A cyberattack happened in the Ukrainian capital Kiev just before midnight on 17 December 2016, and lasted for just over an hour. The national electricity transmission operator Ukrenergo said that the attack had cut one fifth of the city's power consumption at that time of night.

==Attack==
The attack affected the 330 kilowatt electrical substation "North" at Pivnichna, outside the capital. It happened a year after a previous attack on Ukraine's power grid.
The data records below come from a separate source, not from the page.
-- ==== Sys2Proof/Machine/StHost.lean ====
section
/-!
DEFINITION. State of the Stalk link, the islands, the power domains and the host ports beyond their registers
(chapters 1 and 2), the strap and interrupt pins, and the record of what leaves the device.
-/
namespace Sys2Proof.Machine

/-- One die's end of the Stalk link (R16 to R20). -/
structure LinkEnd where
  /-- The SEQ the next sequenced flit sent carries. -/
  nextSeq : Nat := 0
  /-- Flits that wait for a free slot: TYPE, TAG, POS and PAYLOAD, in the order given (R17). -/
  waiting : List (Nat × Nat × Nat × Nat) := []
  /-- Flits sent and not yet acknowledged, oldest first, at most 32 (R17). -/
  replay : List (BitVec 256) := []
  /-- The SEQ expected next from the other die. -/
  expected : Nat := 0
  /-- A retry has been requested and not yet answered. -/
  nak : Bool := false
  /-- Audio samples received and not yet used: ID, position in the frame, low 9 bits of the frame index, sample. -/
  audio : List (Nat × Nat × Nat × BitVec 32) := []
  /-- No valid flit or heartbeat has arrived for 2 µs (R20). -/
  silent : Bool := false
  /-- Failed attempts since training or a retrain began (R20). -/
  attempts : Nat := 0
  /-- This die has declared the link LOST (R20). -/
  lost : Bool := false
  deriving DecidableEq, Repr

/-- The Stalk link beyond its registers (chapter 1). -/
structure LinkSt where
  d : LinkEnd := {}
  a : LinkEnd := {}
  /-- The forwarded media clock reaches the A-die, and has done so since it was last absent (R20). -/
  mclk : Bool := false
  /-- The link has come UP since the device reset (SYS.ID.A_STEP). -/
  everUp : Bool := false
  /-- The last temperature comparison found less than 48 °C, and a comparison has been made since the link came UP (R31). -/
  cool : Bool := false
  compared : Bool := false
  /-- Channels crossing the link that are faded to zero because a frame was late (R18): source IDs 1424 to 1439 and sink IDs 1424 to 1447, the latter plus 4,096. -/
  late : List Nat := []
  deriving DecidableEq, Repr

/-- Islands and domains beyond their registers (chapter 1). -/
structure PwrSt where
  /-- For each lane island that has one, the target that applies once the voltage has settled (R29). -/
  target : List (Nat × Nat) := []
  /-- Lanes whose voltage has settled for a higher clock that waits for a boundary (R28, R29). -/
  volted : List Nat := []
  /-- Lanes whose last frame ran capped at 600 MHz (R29). -/
  capped : List Nat := []
  /-- Domain transitions still to come, in order: the domain and whether it powers up (R33). -/
  moves : List (Nat × Bool) := []
  /-- Domains whose registers go only once the outputs of AOUT and PSTAGE have faded out (R339, R352, R449). -/
  fading : List Nat := []
  deriving DecidableEq, Repr

/-- An access that has left a host port and not yet completed: one of the ANA block, a read that waits behind one, or
a write that waits behind such a read (R23, R41, R67). -/
structure AnaAcc where
  port : Nat
  write : Bool
  addr : Nat
  data : BitVec 32 := 0
  size : AccessSize := .word
  split : Bool := false
  /-- The read has been abandoned: its value is lost (R49). -/
  dropped : Bool := false
  /-- The transaction tag of its flits (Table 1.1). -/
  tag : Nat := 0
  /-- Its flit has been given to the link; a write waits while 32 of its port are in flight (R67). -/
  sent : Bool := true
  /-- A write that waits behind a read of the D-die and has not been judged yet (R41). -/
  behind : Bool := false
  deriving DecidableEq, Repr

/-- The quad-SPI target's phase (R48 to R51). -/
inductive QspiPhase where
  | idle
  | read
  | write
  | status
  | ignored
  deriving DecidableEq, Repr

/-- A running abort (R72 to R75): the units it stops, and those of them still to reach their reset state. -/
structure AbortSt where
  cls : Nat
  named : List Nat
  units : List Nat
  deriving DecidableEq, Repr

/-- A capability of the PCIe function (Table 2.2). -/
inductive PcieCap where
  | powerManagement
  | pcie
  | msix
  | aer
  | functionLevelReset
  deriving DecidableEq, Repr

/-- What the PCIe function presents (R42, Table 2.2). -/
structure PcieFunction where
  functions : Nat := 1
  lanes : Nat := 2
  vendorId : BitVec 16 := 0x1F8C
  deviceId : BitVec 16 := 0x1024
  classCode : BitVec 24 := 0x040100
  bar0Bytes : Nat := 2 ^ 24
  bar0Is64Bit : Bool := true
  bar0Prefetchable : Bool := false
  otherBars : BitVec 32 := 0
  msixVectors : Nat := 64
  /-- The largest payload supported, in bytes. -/
  maxPayload : Nat := 256
  outstandingReads : Nat := 32
  tagBits : Nat := 8
  caps : List PcieCap := [.powerManagement, .pcie, .msix, .aer, .functionLevelReset]
  aspmL1 : Bool := true
  aspmL0s : Bool := false
  deriving DecidableEq, Repr

/-- The host ports beyond their registers (chapter 2). -/
structure HostSt where
  /-- For each host port with a pending guarded write: the address and the value (R61). -/
  guard : List (Nat × Nat × BitVec 32) := []
  /-- For each port and ROL address, keyed by address × 4 + port, the high word latched (R59, R60). -/
  shadow : List (Nat × BitVec 32) := []
  qspi : QspiPhase := .idle
  qspiAddr : Nat := 0
  qspiQuad : Bool := false
  /-- The word read for the running quad-SPI transaction, from when it is ready until it has been delivered (R49). -/
  qspiWord : Option (BitVec 32) := none
  /-- ANA accesses in flight and the reads behind them, in issue order (R41, R67). -/
  ana : List AnaAcc := []
  abort : Option AbortSt := none
  /-- Writes held behind a running abort: address, value (R75). -/
  held : List (Nat × BitVec 32) := []
  /-- The vectors whose ACTIVE is 1, one bit each (R70). -/
  irqActive : Nat := 0
  /-- The MSI-X pending-bit array (R43, R70). -/
  pba : Nat := 0
  /-- The MSI-X function mask (PCIe configuration space). -/
  msixMasked : Bool := false
  /-- A core rate change accepted and not yet in effect (R453). -/
  ratePending : Option Nat := none
  /-- A warm reset waits for domain transitions or domain resets to end (R449). -/
  warmPending : Bool := false
  /-- The subsystem vendor ID and subsystem ID of PCIe configuration space, loaded at boot (R42, Table 16.10). -/
  subsystem : BitVec 32 := 0x10241F8C
  pcie : PcieFunction := {}
  /-- The maximum payload and read request sizes the host has programmed, in bytes (R46; log entry 262). -/
  mps : Nat := 128
  mrrs : Nat := 512
  deriving DecidableEq, Repr

/-- Levels of the pins that carry no state elsewhere. -/
structure PinSt where
  /-- HPDET_0 and HPDET_1, high through their pull-ups where nothing drives them (R338, R468). -/
  hpdet0 : Bool := true
  hpdet1 : Bool := true
  /-- MTRIG_0 and MTRIG_1 (R374). -/
  mtrig0 : Bool := false
  mtrig1 : Bool := false
  /-- HOST_IRQ_N is low (R71). -/
  irqLow : Bool := false
  /-- RST_N or the power-on reset holds the device (R441, R443). -/
  inReset : Bool := false
  /-- The A-die has been released from reset. -/
  aReleased : Bool := false
  deriving DecidableEq, Repr

end Sys2Proof.Machine
end

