def State.mcv (s : State) (c : Nat) : McvSt := look {} s.meas.mcvs c
def State.setMcv (s : State) (c : Nat) (m : McvSt) : State := { s with meas := { s.meas with mcvs := upd s.meas.mcvs c m } }
def State.plausSt (s : State) (k : Nat) : PlausSt := look {} s.meas.plaus k
def State.setPlaus (s : State) (k : Nat) (p : PlausSt) : State := { s with meas := { s.meas with plaus := upd s.meas.plaus k p } }
def State.psCh (s : State) (p : Nat) : PsCh := look {} s.ps.chans p
def State.setPsCh (s : State) (p : Nat) (h : PsCh) : State := { s with ps := { s.ps with chans := upd s.ps.chans p h } }

/-- An event bit of a converter: 0 DONE, 1 MISS, 2 OVR, 3 RESTART, 4 CAL_DONE, 5 CAL_FAIL, 6 PL_MISMATCH, 7 URGENT, 8 TRIG_ERR. -/
def State.mcvEvent (s : State) (c b : Nat) : State := s.raise ((R.MCVC_EVENT_EVENT c).bit b)

/-! Conversion (R368 to R371) -/

/-- One mains cycle in ISL_MEAS cycles (R369). -/
def mainsCycle (freq : Nat) : Nat :=
  if freq = 0 then 491520
  else
    let f := max 4000 (min 7000 freq)
    (2 * 2457600000 + f) / (2 * f)

/-- T_int of a TINT code (Table 14.1). -/
def tIntOf (cycle code : Nat) : Nat :=
  look cycle [(1, 2 * cycle), (2, 5 * cycle), (3, 10 * cycle), (4, 24576), (5, 98304)] code

/-- The class of a channel, and twice a class's full scale (Table 14.2). -/
def muxClass (ch : Nat) : Nat :=
  if ch < 20 then 0 else if ch < 24 then 1 else if ch < 28 then 2 else if ch < 30 then 3 else if ch = 30 then 2 else 0

def twiceFs (cls : Nat) : Nat := look 4 [(2, 5), (3, 80)] cls

/-- AVG as it acts: the logarithm of the conversions in a set (R371). -/
def avgOf (cfg : Word) : Nat := min 8 ((R.MCVC_CFG_AVG 0).ofWord cfg)

/-- A calibrated value (R371, R383): codes summing to `sum` over 2^avg conversions, with the class's factors. -/
def calibrated (cls avg : Nat) (sum : Int) (ofs : Word) (gain : F32) : F32 :=
  let d := (sum - 2 ^ avg * sgn 24 ofs.toNat) * twiceFs cls
  (fmul (fround (d < 0) d.natAbs (-(23 + avg : Nat))).v gain).v

/-- The value of a channel, in ohms where the pin's excitation is on (R370, R386). -/
def State.channelValue (s : State) (ch avg : Nat) (sum : Int) (ofs : Word) (gain : F32) : F32 :=
  let v := calibrated (muxClass ch) avg sum ofs gain
  if 24 ≤ ch ∧ ch < 28 ∧ (s.get R.MCV_OW_STATUS_THERM_ON).testBit (ch - 24) then
    (fdiv v (Config.excitation (ch - 24) (s.flag R.MCV_OW_CFG_THERM_I))).v
  else v

/-- The value of one conversion for the block that asked for it, with the factors in force. -/
def State.requestValue (s : State) (c ch : Nat) (code : Int) : F32 :=
  let r := muxClass ch
  calibrated r 0 code (s.rd (R.MCVC_CALF_OFS c r)) (s.rd (R.MCVC_CALF_GAIN c r))

/-- The channel the converter is switched to. -/
def McvSt.channel (m : McvSt) : Nat :=
  match m.serving with
  | 1 => if m.va.isNone then 28 else 29
  | 2 => (m.prio.head?.map (·.2)).getD 31
  | 3 => match m.set with
    | some t => if t.codes.length = 8 then 30 else 31
    | none => 31
  | 6 => m.scan.getD 31
  | _ => match m.set with
    | some t => (R.MCVC_CFG_CH 0).ofWord t.cfg
    | none => 31

/-! The order of requests (R376 to R380) -/

/-- STATUS.STATE and SERVING follow: PREEMPTED while a set waits for an urgent or priority request. REF_FB shows the fallback while a
conversion integrates on it or resolves its residue (log entry 296). -/
def State.mcvShow (s : State) (c : Nat) : State :=
  let m := s.mcv c
  let st := match m.phase with
    | .idle => if m.reserved.isSome then 6 else 0
    | .delay => 1
    | .settle => 2
    | .integrate => 3
    | .rundown => 4
  let st := if (m.serving = 1 ∨ m.serving = 2) ∧ m.set.isSome then 5 else st
  let fb := m.useFb && (m.phase == .integrate || m.phase == .rundown)
  ((s.put (R.MCVC_STATUS_STATE c) st).put (R.MCVC_STATUS_SERVING c) m.serving).put (R.MCVC_STATUS_REF_FB c) (toBit fb)

/-- The class that is served next. -/
def McvSt.top (m : McvSt) : Nat :=
  if !m.urgent.isEmpty then 1
  else if !m.prio.isEmpty then 2
  else match m.set with
    | some t => (match t.kind with | .cal => 3 | .host => 4 | .plaus _ => 5)
    | none => if m.scan.isSome && m.reserved.isNone then 6 else 0

/-- Whether a converter's fallback has settled (R381). -/
def State.fbSettled (s : State) (c : Nat) : Bool := (s.get R.MCV_REF_STATUS_FB_SETTLED).testBit c

/-- The next conversion begins with its settle, unless the set's DELAY runs; a preempted one restarts (R376). -/
def State.mcvNext (s : State) (c : Nat) : State :=
  let m := s.mcv c
  let q := m.top
  if q = 0 ∨ ¬ s.fbSettled c then (s.setMcv c { m with phase := .idle, serving := 0 }).mcvShow c
  else
    let again := m.cut.contains q
    let delay := decide (q = 4) && (m.set.map (·.delay)).getD false
    let set := if again && decide (q ≠ 6) then m.set.map (fun t => { t with restarted := true }) else m.set
    let s := s.setMcv c { m with serving := q, phase := if delay then .delay else .settle, set, cut := dropFrom m.cut q }
    let s := if again then (s.countSat (R.MCVC_CNT_RESTART_CNT c)).mcvEvent c 3 else s
    s.mcvShow c

/-- A pilot cycle ends without a result: the pilot returns to 0 (R361). -/
def State.pilotEnd (s : State) (p : Nat) : State :=
  let h := s.psCh p
  if h.pilot = 0 then s else s.setPsCh p { h with pilot := 0, vals := [], spoiled := false, goal := 0 }

/-- The factors a set uses: those of its channel's class when it begins (R383). -/
def State.newSet (s : State) (c : Nat) (kind : McvKind) (cfg : Word) (delay : Bool) : McvSet :=
  let r := muxClass ((R.MCVC_CFG_CH 0).ofWord cfg)
  { kind, cfg, delay, ofs := s.rd (R.MCVC_CALF_OFS c r), gain := s.rd (R.MCVC_CALF_GAIN c r) }

/-- Both converters are reserved, and neither serves an urgent or priority request: they convert the check's channel, each with its own
CFG (R380). -/
def State.plausBegin (s : State) (k : Nat) : State :=
  match (s.plausSt k).on with
  | some (a, b) =>
    if [a, b].all (fun c => (s.mcv c).reserved == some k && (s.mcv c).serving == 0 && (s.mcv c).set.isNone) then
      [a, b].foldl (fun s c =>
        let cfg := (R.MCVC_CFG_CH 0).inWord (s.rd (R.MCVC_CFG c)) (s.get (R.MCV_PLAUS_CFG_CH k))
        let m := s.mcv c
        let s := s.setMcv c { m with set := some (s.newSet c (.plaus k) cfg false) }
        if m.serving = 0 then s.mcvNext c else s) s
    else s
  | none => s

/-- A converter that has become free of host work: a calibration waits first, then a check, then the scan (R380, R383). -/
def State.mcvFree (s : State) (c : Nat) : State :=
  let m := s.mcv c
  if m.set.isSome ∨ m.reserved.isSome then s
  else if m.calReq then (if m.serving = 6 then s else s.setMcv c { m with calReq := false, set := some (s.newSet c .cal 0x1F false) })
  else
    match (sel 2 (fun k => match (s.plausSt k).on with | some (a, b) => a == c || b == c | none => false)) with
    | k :: _ => (s.setMcv c { m with reserved := some k, cut := if m.serving = 6 then addTo m.cut 6 else m.cut
                                     phase := if m.serving = 6 then .idle else m.phase
                                     serving := if m.serving = 6 then 0 else m.serving }).mcvShow c |>.plausBegin k
    | [] => s

/-- What waits for a converter begins, unless it serves a request already. -/
def State.mcvResume (s : State) (c : Nat) : State :=
  let s := s.mcvFree c
  if (s.mcv c).serving = 0 then s.mcvNext c else s.mcvShow c

/-- An urgent or priority request ends: the next one is served, or what waits for the converter, a calibration and a check that waited
before the scan (Table 14.4). -/
def State.mcvAfter (s : State) (c : Nat) : State :=
  let m := s.mcv c
  let s := if m.urgent.isEmpty && m.prio.isEmpty then s.mcvResume c else s.mcvNext c
  match (s.mcv c).reserved with
  | some k => s.plausBegin k
  | none => s

/-- A plausibility check is skipped and its converters go back to their other work (R380). -/
def State.plausRelease (s : State) (k : Nat) : State :=
  match (s.plausSt k).on with
  | some (a, b) =>
    [a, b].foldl (fun s c =>
      let m := s.mcv c
      let set := match m.set with
        | some t => if t.kind = .plaus k then none else m.set
        | none => none
      let mine := (m.set.map (fun t => decide (t.kind = .plaus k))).getD false
      let s := s.setMcv c { m with set, reserved := if m.reserved = some k then none else m.reserved
                                   phase := if mine ∧ m.serving = 5 then .idle else m.phase
                                   serving := if mine ∧ m.serving = 5 then 0 else m.serving, cut := dropFrom m.cut 5 }
      s.mcvShow c) (s.setPlaus k { fails := (s.plausSt k).fails })
  | none => s

def State.plausSkip (s : State) (k : Nat) : State :=
  let t := (s.countSat (R.MCV_PLAUS_STATUS_SKIP_CNT k)).plausRelease k
  match (s.plausSt k).on with
  | some (a, b) => (t.mcvResume a).mcvResume b
  | none => t
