/-- A slot in GLITCH returns to QUALIFYING after 64 clean periods (R80). -/
def State.refGlitchDone (s : State) (n : Nat) : State :=
  if s.on .clk && !s.vet.suspended && s.q n == 6 then (s.setQ n 2).setSlot n { s.slot n with glitches := [] } else s

/-- A frequency lies within `lim` of a reference frequency. -/
def within (lim a b : Int) : Bool := decide (clampI lim (a - b) = a - b)

/-- VOTE_TOL in the units of FW: units of 0.05 ppm (Table 3.10). -/
def State.voteTol (s : State) : Int := s.get R.VET_CTRL_VOTE_TOL * 2 ^ 40 / 20000000

/-- A slot qualifies within ±100 ppm: it has met the conditions for QUAL_TIME, or, within 1 s of its loss as the active slot, its
frequency lies within VOTE_TOL of the holdover word (R82). Within that second only QUAL_TIME 0 can have been met. -/
def State.refQualified (s : State) (n : Nat) (freq : Int) : State :=
  if s.on .clk && s.q n == 2 && !s.vet.suspended then
    let ok := !s.flag (R.REF_STATUS_FORMER n) || s.get (R.REF_CFG_QUAL_TIME n) == 0 || within s.voteTol freq s.vet.fw
    if ok && within (ppm 100) freq 0 then (s.wr (R.REF_FREQ n) (BitVec.ofInt 32 freq)).qualify n else s
  else s

/-- Insert a frequency into a list in rising order. -/
def insertI : List Int → Int → List Int
  | [], x => [x]
  | y :: t, x => if x ≤ y then x :: y :: t else y :: insertI t x

/-- The middle of a list of frequencies; the mean of the middle two where their count is even, rounded down (R84; log entry 306). -/
def median (l : List Int) : Int :=
  let a := l.foldl insertI []
  let n := a.length
  if n % 2 = 1 then a.getD (n / 2) 0 else (a.getD (n / 2 - 1) 0 + a.getD (n / 2) 0) / 2

def State.freqOf (s : State) (n : Nat) : Int := (s.rd (R.REF_FREQ n)).toInt

/-- The slots that take part in the vote: qualified ones. A forced slot is exempt, and is left out of the count and of the median
(R84, R97; log entry 273). -/
def State.voters (s : State) : List Nat :=
  sel 8 (fun n => s.q n == 3 && !(s.loopMode == 1 && s.get R.VET_LOOP_CTRL_FORCE_SLOT == n))

/-- Evaluate the condition of R85: exactly two slots take part and differ by more than VOTE_TOL. -/
def State.disagree (s : State) : State :=
  let l := sel 8 (fun n => s.q n == 3)
  let d : Bool := match l with
    | [a, b] => s.get R.VET_CTRL_VOTE_TOL != 0 && !within s.voteTol (s.freqOf a) (s.freqOf b)
    | _ => false
  let s := if d && !s.flag R.VET_STATUS_DISAGREE then s.raise R.VET_EVENT_DISAGREE else s
  s.put R.VET_STATUS_DISAGREE (toBit d)

/-- The slots that the vote puts out: those more than VOTE_TOL from the median of three or more (R84). -/
def State.outliers (s : State) : List Nat :=
  let l := s.voters
  let m := median (l.map s.freqOf)
  if s.get R.VET_CTRL_VOTE_TOL ≠ 0 ∧ 3 ≤ l.length then l.filter (fun n => !within s.voteTol (s.freqOf n) m) else []

/-- VOTE_TOL 0 disables voting: every slot voted out returns to QUALIFYING and DISAGREE clears (R84). -/
def State.voteOff (s : State) : State :=
  (forN 8 (fun n s => if s.q n = 4 then s.setQ n 2 else s) s).clr R.VET_STATUS_DISAGREE

/-- The qualified slots whose frequency over the last second lies beyond ±100 ppm (R82). -/
def State.strays (s : State) : List Nat := sel 8 (fun n => s.q n == 3 && !within (ppm 100) (s.freqOf n) 0)

/-- Vote once over the frequencies in FREQ (R82, R84, R85): strays and outliers drop out together, and then the choice of slot is
reviewed once. -/
def State.vote (s : State) : State :=
  let s := s.strays.foldl (fun s n => s.dropSlot n 2) s
  let s := s.outliers.foldl (fun s n => (s.dropSlot n 4).raise R.VET_EVENT_VOTED_OUT) s
  let s := if s.get R.VET_CTRL_VOTE_TOL = 0 then s.voteOff else s.disagree
  s.afterDrops

/-- FW moves one core sample's worth towards a word at no more than `f` × 0.01 ppm/s, exactly (R88, R96). -/
def State.moveFw (s : State) (goal : Int) (f : Nat) : State :=
  if s.vet.fw = goal then
    ({ s with vet := { s.vet with part := 0 } }).clr R.VET_STATUS_FSLEWING
  else
    let part := s.vet.part + f * 2 ^ 40
    let unit := 100000000 * s.rate
    let fw := s.vet.fw + clampI (part / unit : Nat) (goal - s.vet.fw)
    (({ s with vet := { s.vet with part := part % unit } }).setFw fw).put R.VET_STATUS_FSLEWING (toBit (fw != goal))

/-- FW at a core sample: in FREE_RUN and LOST it moves to FREE_WORD at 0.1 ppm/s, or at FSLEW if that is lower, and it is held
while a switch measures (R88, R89); in closed loop it moves to the loop's word, within FSLEW, and goes into the history
(R87, R96). In OPEN mode, in HOLDOVER and while comparisons are suspended it stays. What is no steering is a gap in the history. -/
def State.fwTick (s : State) : State :=
  let f := s.get R.VET_HOLD_FSLEW
  if s.vet.suspended ∨ s.loopMode = 2 then s.addHist none
  else if s.vetState = 0 ∨ s.vetState = 4 then
    let s := s.addHist none
    if s.vet.switch.isSome then s.clr R.VET_STATUS_FSLEWING
    else
      let s := s.moveFw (s.rd R.VET_FREE_WORD).toInt (if f ≠ 0 ∧ f < 10 then f else 10)
      { s with vet := { s.vet with integ := s.vet.fw * 2 ^ 32, want := s.vet.fw, lastErr := none } }
  else if s.activeSlot.isSome then
    let s := if f = 0 then (s.setFw s.vet.want).clr R.VET_STATUS_FSLEWING else s.moveFw s.vet.want f
    s.addHist (some s.vet.fw)
  else s.addHist none

/-- VET.OFFSET of the active slot moves; for an edge reference it is wrapped (R79, R100). With no active slot none is kept. -/
def State.moveOffset (s : State) (d : Int) : State :=
  match s.activeSlot with
  | some n => s.setVetOffset (s.wrapFor n (s.vetOffset + d))
  | none => s

/-- A slew at a core sample: VET.OFFSET moves with it (R100). SLEW_REF has no effect on FW, and so makes no way, in OPEN mode
and while Vetiver is suspended (R97, R118; log entry 307). -/
def State.slewTick (s : State) : State :=
  match s.vet.realign with
  | some r =>
    if r.slewing ∧ s.slewRest r ≠ 0 ∧ ¬ (r.op = 2 ∧ (s.loopMode = 2 ∨ s.vet.suspended)) then
      let d : Int := r.moved s.rate (r.ticks + 1) - r.moved s.rate r.ticks
      let s := { s with vet := { s.vet with realign := some { r with ticks := r.ticks + 1 } } }
      (s.moveOffset (if r.remainder < 0 then -d else d)).setFw s.vet.fw
    else s
  | none => s

/-- Once per second (R82, R84): the frequencies are loaded, slots beyond ±100 ppm fall back, and the vote is taken. The same
second advances the holdover timer. -/
def State.voteTick (s : State) (freqs : List Int) : State :=
  if !s.on .clk || s.vet.suspended then s
  else
    let s := forN 8 (fun n s => s.wr (R.REF_FREQ n) (BitVec.ofInt 32 (freqs.getD n 0))) s
    let s := if s.vetState = 3 ∧ s.loopMode ≠ 2 ∧ s.get R.VET_HOLD_HOLD_TIME ≠ 0xFFFF then
        s.put R.VET_HOLD_REMAIN_REMAIN (s.get R.VET_HOLD_REMAIN_REMAIN - 1) else s
    s.vote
Dragos Security concluded that the attack was not merely to cause short-term disruption but to cause long-lasting damage that could last weeks or months. The attackers had tried to cause physical damage to the station when the operators turned the grid back on. The attack used Industroyer malware and has the ability to attack hardware including SIPROTEC protective relays. These protective relays open circuit breakers if they detect dangerous conditions. A security flaw meant that a single packet could put the relays in a state where it would be useless unless manually rebooted. Siemens released a software patch in 2015 to fix the issue, but many relays weren't updated with it. Evidence from logs obtained by Dragos Security showed the attackers initially opened every circuit breaker in the transmission station, causing a power cut. Then an hour later they ran wiper malware to disable the station's computer, making it impossible to monitor the station. Finally, the attackers tried to disable four of the stations SIPROTEC protective relays, which could not be detected by operators. Dragos concluded that the attackers intended the operators to re-engergise the station equipment, which could have injured engineers and damaged equipment. The data packets intended for the protective relays were sent to the wrong IP address. The operators may also have brought the station back online faster than attackers expected.

=== Follow-on attack ===
In April 2022, Ukrainian authorities announced that they had prevented a cyberattack that used malware similar to Industroyer.